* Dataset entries
=== Section Start ===

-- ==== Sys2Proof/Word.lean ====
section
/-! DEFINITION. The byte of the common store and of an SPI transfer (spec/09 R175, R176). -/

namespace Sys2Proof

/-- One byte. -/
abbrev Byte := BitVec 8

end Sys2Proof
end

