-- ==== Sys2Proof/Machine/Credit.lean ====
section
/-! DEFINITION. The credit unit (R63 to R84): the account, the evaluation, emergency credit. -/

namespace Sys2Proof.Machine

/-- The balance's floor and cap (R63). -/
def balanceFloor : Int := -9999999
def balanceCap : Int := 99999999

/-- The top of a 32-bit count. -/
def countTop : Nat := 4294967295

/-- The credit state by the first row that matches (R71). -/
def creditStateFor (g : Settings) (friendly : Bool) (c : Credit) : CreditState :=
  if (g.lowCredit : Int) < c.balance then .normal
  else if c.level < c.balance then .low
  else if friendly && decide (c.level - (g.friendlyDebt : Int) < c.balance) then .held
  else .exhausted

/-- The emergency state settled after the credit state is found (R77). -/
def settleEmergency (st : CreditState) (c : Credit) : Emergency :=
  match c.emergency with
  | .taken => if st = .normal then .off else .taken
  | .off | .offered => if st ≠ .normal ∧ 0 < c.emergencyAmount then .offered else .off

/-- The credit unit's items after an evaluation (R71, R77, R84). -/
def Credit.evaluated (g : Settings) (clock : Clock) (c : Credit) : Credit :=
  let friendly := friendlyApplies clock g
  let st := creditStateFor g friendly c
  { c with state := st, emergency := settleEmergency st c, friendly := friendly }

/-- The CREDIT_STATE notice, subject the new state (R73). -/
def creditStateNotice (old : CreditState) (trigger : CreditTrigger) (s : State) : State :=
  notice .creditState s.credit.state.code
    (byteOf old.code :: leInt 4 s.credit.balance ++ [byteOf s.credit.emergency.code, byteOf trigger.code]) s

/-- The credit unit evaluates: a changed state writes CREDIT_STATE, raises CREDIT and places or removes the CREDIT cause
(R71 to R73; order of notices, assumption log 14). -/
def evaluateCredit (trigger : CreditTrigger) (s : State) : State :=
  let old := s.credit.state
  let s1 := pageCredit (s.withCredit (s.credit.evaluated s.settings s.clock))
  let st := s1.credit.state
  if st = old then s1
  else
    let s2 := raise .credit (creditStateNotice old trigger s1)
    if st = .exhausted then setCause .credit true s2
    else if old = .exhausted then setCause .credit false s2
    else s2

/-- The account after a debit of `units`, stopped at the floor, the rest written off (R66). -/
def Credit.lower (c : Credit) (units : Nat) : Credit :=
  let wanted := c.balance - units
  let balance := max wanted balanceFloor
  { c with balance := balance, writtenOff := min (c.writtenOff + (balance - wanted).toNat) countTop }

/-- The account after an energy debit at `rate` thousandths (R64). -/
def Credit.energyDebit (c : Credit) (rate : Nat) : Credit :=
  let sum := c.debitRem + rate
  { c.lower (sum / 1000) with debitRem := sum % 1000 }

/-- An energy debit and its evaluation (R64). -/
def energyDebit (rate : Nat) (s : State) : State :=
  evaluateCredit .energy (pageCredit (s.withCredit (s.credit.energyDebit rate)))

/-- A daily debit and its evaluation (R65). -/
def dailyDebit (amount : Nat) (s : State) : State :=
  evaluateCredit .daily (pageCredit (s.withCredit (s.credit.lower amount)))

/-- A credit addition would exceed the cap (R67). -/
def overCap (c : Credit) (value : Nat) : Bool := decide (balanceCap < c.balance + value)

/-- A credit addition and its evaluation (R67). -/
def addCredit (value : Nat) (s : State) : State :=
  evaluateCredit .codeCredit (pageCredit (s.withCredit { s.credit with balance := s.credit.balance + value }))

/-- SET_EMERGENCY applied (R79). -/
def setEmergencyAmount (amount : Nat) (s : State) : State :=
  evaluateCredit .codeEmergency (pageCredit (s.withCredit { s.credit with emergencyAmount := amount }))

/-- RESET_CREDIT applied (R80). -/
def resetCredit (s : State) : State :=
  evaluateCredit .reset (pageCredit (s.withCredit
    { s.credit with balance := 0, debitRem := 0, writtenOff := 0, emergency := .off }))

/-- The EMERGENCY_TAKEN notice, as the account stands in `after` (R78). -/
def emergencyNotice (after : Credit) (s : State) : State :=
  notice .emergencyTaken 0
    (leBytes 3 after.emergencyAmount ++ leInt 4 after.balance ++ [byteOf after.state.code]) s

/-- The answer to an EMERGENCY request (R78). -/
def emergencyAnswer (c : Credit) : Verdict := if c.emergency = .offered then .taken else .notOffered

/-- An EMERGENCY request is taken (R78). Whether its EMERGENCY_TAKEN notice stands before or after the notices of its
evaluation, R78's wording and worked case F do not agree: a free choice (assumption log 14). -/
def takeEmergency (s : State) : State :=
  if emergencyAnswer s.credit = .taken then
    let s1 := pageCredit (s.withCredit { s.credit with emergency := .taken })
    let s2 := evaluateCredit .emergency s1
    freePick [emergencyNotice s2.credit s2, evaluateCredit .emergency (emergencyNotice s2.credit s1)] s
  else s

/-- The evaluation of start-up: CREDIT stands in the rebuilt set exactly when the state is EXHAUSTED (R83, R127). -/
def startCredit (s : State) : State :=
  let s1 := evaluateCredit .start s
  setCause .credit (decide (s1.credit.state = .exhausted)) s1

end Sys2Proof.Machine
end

=== Section End ===
=== Section Start ===

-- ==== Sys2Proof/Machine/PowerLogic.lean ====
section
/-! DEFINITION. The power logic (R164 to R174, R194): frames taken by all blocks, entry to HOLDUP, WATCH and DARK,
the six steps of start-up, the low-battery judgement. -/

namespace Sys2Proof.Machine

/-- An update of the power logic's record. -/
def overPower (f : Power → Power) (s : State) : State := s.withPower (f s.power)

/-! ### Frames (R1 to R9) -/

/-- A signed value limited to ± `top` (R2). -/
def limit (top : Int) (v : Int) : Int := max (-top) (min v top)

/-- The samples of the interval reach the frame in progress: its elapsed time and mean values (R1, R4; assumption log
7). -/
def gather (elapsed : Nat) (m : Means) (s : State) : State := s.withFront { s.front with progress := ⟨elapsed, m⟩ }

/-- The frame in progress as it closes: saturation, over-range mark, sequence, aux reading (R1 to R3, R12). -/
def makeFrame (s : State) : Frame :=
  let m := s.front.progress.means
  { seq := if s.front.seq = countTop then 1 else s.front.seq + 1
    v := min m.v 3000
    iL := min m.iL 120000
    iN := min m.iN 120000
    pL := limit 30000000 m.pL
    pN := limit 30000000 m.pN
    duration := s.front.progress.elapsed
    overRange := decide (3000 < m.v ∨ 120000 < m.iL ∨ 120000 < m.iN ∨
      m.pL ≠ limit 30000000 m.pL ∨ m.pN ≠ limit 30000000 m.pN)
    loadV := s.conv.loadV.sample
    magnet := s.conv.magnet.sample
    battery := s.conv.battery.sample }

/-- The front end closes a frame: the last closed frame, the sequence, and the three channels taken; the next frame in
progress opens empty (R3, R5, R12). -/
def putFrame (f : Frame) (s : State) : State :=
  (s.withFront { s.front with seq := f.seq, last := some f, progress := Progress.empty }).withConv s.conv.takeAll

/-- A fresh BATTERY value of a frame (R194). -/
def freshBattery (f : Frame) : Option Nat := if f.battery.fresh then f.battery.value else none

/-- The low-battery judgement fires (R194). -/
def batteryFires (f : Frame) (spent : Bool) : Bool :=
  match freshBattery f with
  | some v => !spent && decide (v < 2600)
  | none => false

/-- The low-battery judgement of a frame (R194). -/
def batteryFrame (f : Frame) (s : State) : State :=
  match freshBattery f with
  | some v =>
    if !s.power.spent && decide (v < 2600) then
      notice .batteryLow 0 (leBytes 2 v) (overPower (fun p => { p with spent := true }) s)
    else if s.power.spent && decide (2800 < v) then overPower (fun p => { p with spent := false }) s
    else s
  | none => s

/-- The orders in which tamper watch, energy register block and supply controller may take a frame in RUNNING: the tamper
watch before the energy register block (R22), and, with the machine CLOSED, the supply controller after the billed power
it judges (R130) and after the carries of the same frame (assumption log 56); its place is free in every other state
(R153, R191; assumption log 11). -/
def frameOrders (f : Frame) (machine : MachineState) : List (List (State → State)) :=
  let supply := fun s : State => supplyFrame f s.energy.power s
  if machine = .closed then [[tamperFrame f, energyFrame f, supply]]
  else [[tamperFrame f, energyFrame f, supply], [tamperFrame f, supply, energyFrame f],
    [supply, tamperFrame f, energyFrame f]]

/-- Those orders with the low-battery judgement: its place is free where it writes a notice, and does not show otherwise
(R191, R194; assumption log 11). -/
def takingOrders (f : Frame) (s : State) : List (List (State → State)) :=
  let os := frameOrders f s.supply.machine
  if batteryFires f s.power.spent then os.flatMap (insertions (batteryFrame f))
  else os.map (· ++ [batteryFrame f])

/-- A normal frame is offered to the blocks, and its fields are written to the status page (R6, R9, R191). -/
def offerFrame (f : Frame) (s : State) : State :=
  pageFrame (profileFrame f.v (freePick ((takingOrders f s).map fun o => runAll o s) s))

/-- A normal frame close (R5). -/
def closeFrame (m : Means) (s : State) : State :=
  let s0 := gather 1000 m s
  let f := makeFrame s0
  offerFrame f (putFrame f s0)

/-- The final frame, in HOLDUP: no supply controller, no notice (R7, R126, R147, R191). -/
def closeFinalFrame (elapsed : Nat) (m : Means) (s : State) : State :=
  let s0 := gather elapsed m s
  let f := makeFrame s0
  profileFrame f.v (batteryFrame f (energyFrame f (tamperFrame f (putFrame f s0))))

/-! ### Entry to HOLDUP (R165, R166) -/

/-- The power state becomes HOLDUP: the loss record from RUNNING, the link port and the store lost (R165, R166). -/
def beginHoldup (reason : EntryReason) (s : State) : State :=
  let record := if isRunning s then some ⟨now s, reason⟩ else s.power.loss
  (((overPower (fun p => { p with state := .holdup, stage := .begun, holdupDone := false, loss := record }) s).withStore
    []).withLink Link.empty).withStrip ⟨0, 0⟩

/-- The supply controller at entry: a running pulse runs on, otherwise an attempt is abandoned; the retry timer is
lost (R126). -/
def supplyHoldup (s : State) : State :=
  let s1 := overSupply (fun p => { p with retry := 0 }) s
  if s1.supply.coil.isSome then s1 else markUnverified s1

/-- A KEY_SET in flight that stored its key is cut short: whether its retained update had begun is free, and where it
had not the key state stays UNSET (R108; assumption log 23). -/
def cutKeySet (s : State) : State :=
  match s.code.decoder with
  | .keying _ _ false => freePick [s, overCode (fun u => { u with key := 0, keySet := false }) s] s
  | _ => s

=== Section End ===

* Your objective
Copy out the lines of the data where the word "normal" can be found.

* Output below
  if (g.lowCredit : Int) < c.balance then .normal
  | .taken => if st = .normal then .off else .taken
  | .off | .offered => if st ≠ .normal ∧ 0 < c.emergencyAmount then .offered else .off
/-- A normal frame is offered to the blocks, and its fields are written to the status page (R6, R9, R191). -/
/-- A normal frame close (R5). -/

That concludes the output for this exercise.